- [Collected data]

-.-.-

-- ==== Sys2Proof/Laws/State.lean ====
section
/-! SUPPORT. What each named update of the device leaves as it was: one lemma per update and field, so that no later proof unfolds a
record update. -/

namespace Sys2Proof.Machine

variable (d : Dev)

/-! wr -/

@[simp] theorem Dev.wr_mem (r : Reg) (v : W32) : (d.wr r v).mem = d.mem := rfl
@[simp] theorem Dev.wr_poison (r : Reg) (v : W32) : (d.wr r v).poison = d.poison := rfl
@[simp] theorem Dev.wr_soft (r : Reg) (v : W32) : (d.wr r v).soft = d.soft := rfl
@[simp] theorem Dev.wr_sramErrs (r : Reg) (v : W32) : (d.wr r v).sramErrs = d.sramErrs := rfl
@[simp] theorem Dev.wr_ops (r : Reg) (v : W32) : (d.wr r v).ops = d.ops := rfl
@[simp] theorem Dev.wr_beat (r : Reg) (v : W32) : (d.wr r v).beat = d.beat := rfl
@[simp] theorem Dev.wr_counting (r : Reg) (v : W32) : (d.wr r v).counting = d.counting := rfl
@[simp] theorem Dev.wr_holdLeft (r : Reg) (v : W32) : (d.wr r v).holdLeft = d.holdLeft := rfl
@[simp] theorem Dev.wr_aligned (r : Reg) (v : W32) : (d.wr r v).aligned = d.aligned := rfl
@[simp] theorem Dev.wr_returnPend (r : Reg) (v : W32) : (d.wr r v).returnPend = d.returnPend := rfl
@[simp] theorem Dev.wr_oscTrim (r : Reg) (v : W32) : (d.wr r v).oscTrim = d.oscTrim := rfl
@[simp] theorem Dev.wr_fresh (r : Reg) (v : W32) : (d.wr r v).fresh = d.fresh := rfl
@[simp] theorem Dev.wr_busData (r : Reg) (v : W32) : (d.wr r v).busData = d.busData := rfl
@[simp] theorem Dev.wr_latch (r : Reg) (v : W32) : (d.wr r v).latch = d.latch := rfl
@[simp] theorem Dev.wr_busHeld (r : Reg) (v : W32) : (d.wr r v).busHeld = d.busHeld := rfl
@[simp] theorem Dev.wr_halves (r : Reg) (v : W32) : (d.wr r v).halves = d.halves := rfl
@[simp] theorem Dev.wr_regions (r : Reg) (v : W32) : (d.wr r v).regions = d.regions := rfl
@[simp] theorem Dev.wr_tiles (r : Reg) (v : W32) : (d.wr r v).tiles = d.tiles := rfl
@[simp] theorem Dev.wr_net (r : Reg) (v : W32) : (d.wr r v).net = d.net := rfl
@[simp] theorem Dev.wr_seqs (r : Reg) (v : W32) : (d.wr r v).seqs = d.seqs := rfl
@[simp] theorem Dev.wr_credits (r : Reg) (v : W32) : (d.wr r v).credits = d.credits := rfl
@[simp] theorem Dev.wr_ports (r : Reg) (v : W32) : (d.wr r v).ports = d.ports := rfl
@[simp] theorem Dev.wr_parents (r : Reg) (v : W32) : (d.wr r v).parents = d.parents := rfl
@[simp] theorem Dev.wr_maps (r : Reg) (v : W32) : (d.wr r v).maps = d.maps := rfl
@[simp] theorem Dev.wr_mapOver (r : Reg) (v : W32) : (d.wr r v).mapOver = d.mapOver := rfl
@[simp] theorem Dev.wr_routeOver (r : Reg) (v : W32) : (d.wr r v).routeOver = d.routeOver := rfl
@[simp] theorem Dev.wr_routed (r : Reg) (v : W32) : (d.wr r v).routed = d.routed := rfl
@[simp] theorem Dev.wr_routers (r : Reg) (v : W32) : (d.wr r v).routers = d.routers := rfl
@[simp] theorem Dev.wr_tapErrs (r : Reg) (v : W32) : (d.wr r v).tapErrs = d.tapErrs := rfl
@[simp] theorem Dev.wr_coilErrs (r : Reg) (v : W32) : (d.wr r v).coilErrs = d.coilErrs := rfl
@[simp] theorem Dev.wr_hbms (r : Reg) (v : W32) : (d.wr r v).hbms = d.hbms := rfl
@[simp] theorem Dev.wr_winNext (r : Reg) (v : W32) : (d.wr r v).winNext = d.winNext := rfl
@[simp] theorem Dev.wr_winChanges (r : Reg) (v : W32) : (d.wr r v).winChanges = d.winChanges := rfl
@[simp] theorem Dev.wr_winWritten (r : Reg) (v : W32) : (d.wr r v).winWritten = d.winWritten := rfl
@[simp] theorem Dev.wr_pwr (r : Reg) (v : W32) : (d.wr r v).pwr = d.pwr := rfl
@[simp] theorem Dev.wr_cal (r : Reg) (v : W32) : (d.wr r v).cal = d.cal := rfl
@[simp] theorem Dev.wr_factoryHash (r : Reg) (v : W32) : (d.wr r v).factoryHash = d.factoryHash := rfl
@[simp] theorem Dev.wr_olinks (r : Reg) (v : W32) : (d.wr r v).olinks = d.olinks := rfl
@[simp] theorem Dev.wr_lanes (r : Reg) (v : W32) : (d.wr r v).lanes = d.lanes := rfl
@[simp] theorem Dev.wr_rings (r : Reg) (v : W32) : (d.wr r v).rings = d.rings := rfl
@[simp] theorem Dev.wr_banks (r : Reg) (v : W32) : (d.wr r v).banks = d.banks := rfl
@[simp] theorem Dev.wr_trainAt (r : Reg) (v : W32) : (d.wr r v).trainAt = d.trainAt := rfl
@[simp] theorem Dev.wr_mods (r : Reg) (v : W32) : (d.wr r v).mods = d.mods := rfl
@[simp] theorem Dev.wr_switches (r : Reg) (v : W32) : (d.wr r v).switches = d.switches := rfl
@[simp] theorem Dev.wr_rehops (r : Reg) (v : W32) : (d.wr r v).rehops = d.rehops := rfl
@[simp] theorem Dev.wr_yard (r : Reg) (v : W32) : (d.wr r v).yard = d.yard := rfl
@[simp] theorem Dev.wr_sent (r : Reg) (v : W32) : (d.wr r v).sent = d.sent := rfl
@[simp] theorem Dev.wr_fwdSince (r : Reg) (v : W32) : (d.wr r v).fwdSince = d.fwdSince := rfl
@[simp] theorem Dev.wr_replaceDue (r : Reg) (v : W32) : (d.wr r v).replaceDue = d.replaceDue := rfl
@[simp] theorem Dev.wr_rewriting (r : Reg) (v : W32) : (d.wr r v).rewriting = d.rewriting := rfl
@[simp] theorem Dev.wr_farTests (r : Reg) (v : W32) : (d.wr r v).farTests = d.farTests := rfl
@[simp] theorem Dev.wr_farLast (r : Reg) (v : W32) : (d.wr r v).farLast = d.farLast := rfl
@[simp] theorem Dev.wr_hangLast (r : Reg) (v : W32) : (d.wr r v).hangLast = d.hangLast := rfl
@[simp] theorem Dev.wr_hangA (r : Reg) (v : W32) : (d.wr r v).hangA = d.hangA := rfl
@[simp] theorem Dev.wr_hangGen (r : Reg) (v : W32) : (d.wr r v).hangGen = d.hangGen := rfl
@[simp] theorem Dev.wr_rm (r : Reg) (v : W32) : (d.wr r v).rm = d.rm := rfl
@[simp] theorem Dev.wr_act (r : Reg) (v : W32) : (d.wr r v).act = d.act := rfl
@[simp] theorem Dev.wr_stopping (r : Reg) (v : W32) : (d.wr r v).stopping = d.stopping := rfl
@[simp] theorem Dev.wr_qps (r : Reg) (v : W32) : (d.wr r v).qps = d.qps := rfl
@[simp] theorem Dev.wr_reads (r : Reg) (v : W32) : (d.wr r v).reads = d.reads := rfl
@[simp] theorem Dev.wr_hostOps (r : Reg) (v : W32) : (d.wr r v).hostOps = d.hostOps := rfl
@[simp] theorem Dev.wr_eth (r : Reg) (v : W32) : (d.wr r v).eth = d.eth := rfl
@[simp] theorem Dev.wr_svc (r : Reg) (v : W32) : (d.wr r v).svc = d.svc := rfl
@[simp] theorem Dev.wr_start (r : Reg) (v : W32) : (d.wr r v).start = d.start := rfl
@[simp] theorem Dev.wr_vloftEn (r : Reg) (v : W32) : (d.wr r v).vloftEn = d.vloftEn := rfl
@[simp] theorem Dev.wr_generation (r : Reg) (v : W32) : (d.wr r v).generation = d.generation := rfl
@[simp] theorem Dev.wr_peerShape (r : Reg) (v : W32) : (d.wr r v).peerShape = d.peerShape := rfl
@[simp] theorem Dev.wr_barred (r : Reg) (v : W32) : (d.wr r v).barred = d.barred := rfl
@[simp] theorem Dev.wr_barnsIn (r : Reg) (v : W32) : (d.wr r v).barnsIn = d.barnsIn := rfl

-.-.-

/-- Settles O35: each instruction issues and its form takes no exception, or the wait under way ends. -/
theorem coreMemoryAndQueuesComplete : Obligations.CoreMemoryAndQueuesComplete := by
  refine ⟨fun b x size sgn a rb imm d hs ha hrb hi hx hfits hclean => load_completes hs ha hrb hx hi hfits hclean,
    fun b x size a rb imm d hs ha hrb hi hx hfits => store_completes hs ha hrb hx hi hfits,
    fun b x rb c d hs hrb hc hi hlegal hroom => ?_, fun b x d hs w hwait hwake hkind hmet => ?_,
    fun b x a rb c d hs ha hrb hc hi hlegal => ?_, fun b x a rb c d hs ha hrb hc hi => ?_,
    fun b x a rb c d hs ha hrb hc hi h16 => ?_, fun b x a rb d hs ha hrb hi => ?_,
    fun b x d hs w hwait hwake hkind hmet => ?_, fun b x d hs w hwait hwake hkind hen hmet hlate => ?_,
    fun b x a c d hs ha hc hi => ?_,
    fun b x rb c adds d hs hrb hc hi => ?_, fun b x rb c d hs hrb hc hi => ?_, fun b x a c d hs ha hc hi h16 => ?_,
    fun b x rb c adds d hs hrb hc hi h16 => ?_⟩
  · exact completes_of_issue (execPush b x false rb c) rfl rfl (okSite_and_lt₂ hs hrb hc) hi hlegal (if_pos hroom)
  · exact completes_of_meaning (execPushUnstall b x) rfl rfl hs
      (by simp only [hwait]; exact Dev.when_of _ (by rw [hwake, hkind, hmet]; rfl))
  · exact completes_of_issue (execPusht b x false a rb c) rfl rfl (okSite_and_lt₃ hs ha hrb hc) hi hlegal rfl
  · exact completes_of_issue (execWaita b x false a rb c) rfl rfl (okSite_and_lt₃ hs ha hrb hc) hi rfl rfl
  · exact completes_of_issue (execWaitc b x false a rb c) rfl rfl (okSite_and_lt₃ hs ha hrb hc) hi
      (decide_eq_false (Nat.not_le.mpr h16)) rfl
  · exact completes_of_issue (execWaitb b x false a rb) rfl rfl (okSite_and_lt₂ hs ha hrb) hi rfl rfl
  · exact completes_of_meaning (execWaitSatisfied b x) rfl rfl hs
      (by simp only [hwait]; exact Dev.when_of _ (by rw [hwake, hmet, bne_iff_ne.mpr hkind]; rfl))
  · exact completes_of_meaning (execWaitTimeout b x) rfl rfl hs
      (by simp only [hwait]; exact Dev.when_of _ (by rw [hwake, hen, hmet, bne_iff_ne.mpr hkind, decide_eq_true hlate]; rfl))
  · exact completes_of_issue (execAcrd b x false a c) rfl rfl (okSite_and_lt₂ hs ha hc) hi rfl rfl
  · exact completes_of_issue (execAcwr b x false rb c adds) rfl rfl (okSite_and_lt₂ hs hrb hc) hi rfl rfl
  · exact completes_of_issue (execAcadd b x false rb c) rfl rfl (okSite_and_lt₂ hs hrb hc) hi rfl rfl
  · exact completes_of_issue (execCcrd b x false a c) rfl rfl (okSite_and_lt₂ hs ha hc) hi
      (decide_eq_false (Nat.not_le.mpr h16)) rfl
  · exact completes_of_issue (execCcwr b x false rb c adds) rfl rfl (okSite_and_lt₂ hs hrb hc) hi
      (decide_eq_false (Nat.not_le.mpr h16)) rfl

-.-.-

- [Task goal]
Write out exactly the lines above between the line with "d.routeOver := rfl" and the line with "d.trainAt := rfl", inclusive, and nothing beyond them.

- [Finished exercise]
@[simp] theorem Dev.wr_routeOver (r : Reg) (v : W32) : (d.wr r v).routeOver = d.routeOver := rfl
@[simp] theorem Dev.wr_routed (r : Reg) (v : W32) : (d.wr r v).routed = d.routed := rfl
@[simp] theorem Dev.wr_routers (r : Reg) (v : W32) : (d.wr r v).routers = d.routers := rfl
@[simp] theorem Dev.wr_tapErrs (r : Reg) (v : W32) : (d.wr r v).tapErrs = d.tapErrs := rfl
@[simp] theorem Dev.wr_coilErrs (r : Reg) (v : W32) : (d.wr r v).coilErrs = d.coilErrs := rfl
@[simp] theorem Dev.wr_hbms (r : Reg) (v : W32) : (d.wr r v).hbms = d.hbms := rfl
@[simp] theorem Dev.wr_winNext (r : Reg) (v : W32) : (d.wr r v).winNext = d.winNext := rfl
@[simp] theorem Dev.wr_winChanges (r : Reg) (v : W32) : (d.wr r v).winChanges = d.winChanges := rfl
@[simp] theorem Dev.wr_winWritten (r : Reg) (v : W32) : (d.wr r v).winWritten = d.winWritten := rfl
@[simp] theorem Dev.wr_pwr (r : Reg) (v : W32) : (d.wr r v).pwr = d.pwr := rfl
@[simp] theorem Dev.wr_cal (r : Reg) (v : W32) : (d.wr r v).cal = d.cal := rfl
@[simp] theorem Dev.wr_factoryHash (r : Reg) (v : W32) : (d.wr r v).factoryHash = d.factoryHash := rfl
@[simp] theorem Dev.wr_olinks (r : Reg) (v : W32) : (d.wr r v).olinks = d.olinks := rfl
@[simp] theorem Dev.wr_lanes (r : Reg) (v : W32) : (d.wr r v).lanes = d.lanes := rfl
@[simp] theorem Dev.wr_rings (r : Reg) (v : W32) : (d.wr r v).rings = d.rings := rfl
@[simp] theorem Dev.wr_banks (r : Reg) (v : W32) : (d.wr r v).banks = d.banks := rfl
@[simp] theorem Dev.wr_trainAt (r : Reg) (v : W32) : (d.wr r v).trainAt = d.trainAt := rfl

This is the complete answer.